The legal landscape of the U.S. electronic dance music market grew abundant with high-profile lawsuits last year, and the new year’s kicking off with dilemmas extending overseas.

Tomorrowland promoter ID&T may prevent Disney from releasing a film of the festival’s namesake in the Netherlands, Luxembourg and Belgium as the former holds trademark rights to the name in those countries. The tense relations between the two companies date back to 2013 when Disney forced ID&T to rebrand the U.S. version of its festival as Tomorrowworld because of a previous trademark of the name 'tomorrowland' in the US - making the recent development an ironic turn of events.

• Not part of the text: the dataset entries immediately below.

/-- An end request in RUNNING or HELD: settled at once on an empty path, otherwise draining (R69, R70). -/
theorem requestEnd_eq {s : State} {i : StationId} (c : EndCause)
    (h : (s.station i).state = .running ∨ (s.station i).state = .held) :
    s.requestEnd i c =
      if ((s.closed i c).station i).path.isEmpty then (s.closed i c).settle i .idle
      else (s.closed i c).modifyStation i fun st => { st with drainTimer := some s.globals.drainSteps } := by
  unfold State.requestEnd
  rcases h with h | h <;> simp only [h] <;> rfl

/-- Everything a station's turn in a BLOCK can do (R23, R68 to R70): nothing, a cause recorded, or the entry
to CLOSING, which settles on an empty path and drains otherwise. -/
theorem blockAt_cases (n : Nat) (s : State) (i : StationId) :
    (((s.station i).job.any fun j => j.concerns n) = false ∧ State.blockAt n s i = s) ∨
    (((s.station i).job.any fun j => j.concerns n) = true ∧
      (((s.station i).state ≠ .running ∧ (s.station i).state ≠ .held ∧
          State.blockAt n s i = s.recordEnd i .accountBlocked) ∨
        (((s.station i).state = .running ∨ (s.station i).state = .held) ∧
          State.blockAt n s i =
            if ((s.closed i .accountBlocked).station i).path.isEmpty then
              (s.closed i .accountBlocked).settle i .idle
            else (s.closed i .accountBlocked).modifyStation i fun st =>
              { st with drainTimer := some s.globals.drainSteps }))) := by
  unfold State.blockAt
  cases h : (s.station i).job.any fun j => j.concerns n
  · exact .inl ⟨rfl, if_neg (by simp)⟩
  · refine .inr ⟨rfl, ?_⟩
    rw [if_pos rfl]
    by_cases hs : (s.station i).state = .running ∨ (s.station i).state = .held
    · exact .inr ⟨hs, requestEnd_eq _ hs⟩
    · refine .inl ⟨fun e => hs (.inl e), fun e => hs (.inr e), ?_⟩
      unfold State.requestEnd
      split <;> simp_all

/-! ### The retries owed (R66, R184) -/

/-- The retries owed touch accounts, stations and readers, and leave none owed. -/
theorem makeOwedRetries_facts (s : State) :
    KeepsAllBut [.link, .accounts, .stations, .readers, .retries] s s.makeOwedRetries ∧
      s.makeOwedRetries.retryOwed = [] ∧ PinsLaw s.makeOwedRetries := by
  have h : ∀ (l : List Nat) (u : State), KeepsAllBut [.accounts, .stations, .readers] u (l.foldl State.retry u) := by
    intro l
    induction l with
    | nil => exact fun u => keepsAllBut_refl _ _
    | cons n l ih =>
      intro u
      rw [List.foldl_cons]
      have g := keepsAllBut_retry n u
      generalize u.retry n = v at g ⊢
      exact keepsAllBut_trans g (ih v)
  have g := h s.retryOwed s
  unfold State.makeOwedRetries
  generalize s.retryOwed.foldl State.retry s = u at g ⊢
  refine ⟨fun p hp => agrees_drive ?_, rfl, drive_pinsLaw _⟩
  have hq : p ∉ ([.accounts, .stations, .readers] : List Part) := by
    intro hm
    exact hp (by simp only [List.mem_cons, List.not_mem_nil, or_false] at hm ⊢; tauto)
  have a := g p hq
  cases p <;> first | exact a | exact absurd (by decide) hp

/-- With no retry owed, a reading command looks at the state as it is, its pins driven. -/
theorem makeOwedRetries_of_none {s : State} (h : s.retryOwed = []) : s.makeOwedRetries = s.drive := by
  unfold State.makeOwedRetries
  rw [h]
  show ({ s with retryOwed := [] } : State).drive = _
  rw [← h]

/-! ### Masks (R198) -/

theorem maskOf_lt (bits : List Bool) : maskOf bits < 2 ^ bits.length := by
  induction bits with
  | nil => simp [maskOf]
  | cons b bits ih => cases b <;> simp [maskOf, pow_succ] at * <;> omega
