-- ==== Sys2Proof/Tests/Slice0.lean ====
section
/-! SUPPORT. Tests: small halls built by helpers, words of the host link and of the reader bus written
out from the tables of the spec, worked examples of the spec one step each, and for every statement of
the certificate with hypotheses a state and operands that meet them. -/

namespace Sys2Proof.Tests

open Sys2Proof.Machine

set_option Elab.async false

/-! ### Helpers -/

/-- The state after a command. -/
def after (i : Instr) (s : State) : State :=
  match exec i s with
  | .next t => t
  | _ => s

/-- Status and results of the response that waits. -/
def replied (s : State) : Option (Status × List Byte) := s.link.response.map fun r => (r.status, r.results)

/-- Table A of Chapter 2 (Table 2-6 and the text before it). -/
def tableA : Tariff :=
  { isDefined := true, prices := ⟨⟨800, 600⟩, ⟨4500, 4000⟩, ⟨1600, 1200⟩, ⟨9000, 8000⟩⟩
    startThreshold := 200, jobMinimum := 10, holdQuantum := 500, reserve := 17000000 }

/-- Schedule 1 of Chapter 2 (the text after Table 2-6). -/
def schedule1 : Schedule :=
  { t1 := some 500, t2 := some 2000, t3 := none, d0 := 0, d1 := 100, d2 := 200, d3 := 0 }

/-- A new ACTIVE account. -/
def fresh (n : Nat) (kind : AccountKind) : Account :=
  { number := n, kind := kind, state := .active, balance := 0, creditLimit := 0, held := 0
    payer := none, memberHeld := 0, periodCap := none, memberCount := 0, schedule := 0, meter := 0
    meterSaturated := false, periodCharges := 0, classCounts := zeroCounts, tokens := []
    openJobs := 0, walkup := none }

/-- The snapshot of a job under table A and this schedule. -/
def snapA (n : Fin 4) (d : Schedule) : Snapshot :=
  { letter := 0, scheduleNumber := n, prices := tableA.prices, reserve := 17000000, holdQuantum := 500
    jobMinimum := 10, schedule := d }

/-- A job as it opened, under table A and the empty schedule 0. -/
def job (user billing hold : Nat) : Job :=
  { user := user, billing := billing, kind := .account, openedBy := .reader, authRef := none
    snapshot := snapA 0 .empty, hold := hold, accrued := 0, nextSeq := 1, pricedSheets := 0
    billed := zeroCounts, billedImpressions := 0, voidedSheets := 0, voidedImpressions := 0, jams := 0
    overruns := 0, unpricedFeeds := 0, strayExits := 0, endRequest := none, idleTimer := some 1200000 }

/-- A station in this state, TRACKED under LEVEL permit, the copier at rest. -/
def port (state : StationState) : Station :=
  { Station.afterReset .allLow with
    state := state, config := { StationConfig.afterReset with permitMode := .level } }

/-- A hall with table A, schedule 1, these accounts, tokens and stations. -/
def hall (accounts : List Account) (tokens : List TokenEntry) (stations : List (StationId × Station)) :
    State :=
  stations.foldl (fun s e => s.setStation e.1 e.2)
    { State.reset with
      accounts := accounts, tokens := tokens, tariffs := State.reset.tariffs.set 0 tableA
      schedules := State.reset.schedules.set 1 schedule1 }

/-- SM simplex. -/
def smSimplex : SheetClass := ⟨false, false, false⟩
/-- SC duplex. -/
def scDuplex : SheetClass := ⟨false, true, true⟩
/-- LC duplex. -/
def lcDuplex : SheetClass := ⟨true, true, true⟩

/-! ### A busy hall, which meets every standing law -/

/-- A sheet in a list. -/
def sheetOf (seq ordinal : Nat) : Sheet :=
  { seqNo := seq, cls := scDuplex, firstOrdinal := ordinal, impressions := 2, amount := 8500000 }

Rebranding is a costly and inconvenient exercise, and there may be a commercial resolution to this conflict whereby both parties agree to co-exist with each other,” trademark attorney Sharon Daboul told the Belfast Telegraph. “Is there room for a Tomorrowland Disney film and a Tomorrowland music festival to exist together in the same market? This is a question for the parties to consider.” Considering that Disney already barred ID&T from carrying the Tomorrowworld brand over to the U.S., such a compromise is unlikely.

Disney has also carried on a notorious legal battle with progressive house icon Deadmau5 regarding trademark rights for the Mau5head, giving them a touch-and-go relationship with the EDM industry. The movie, Tomorrowland: A World Beyond, is slated to hit theaters in the U.S. and abroad on May 22nd.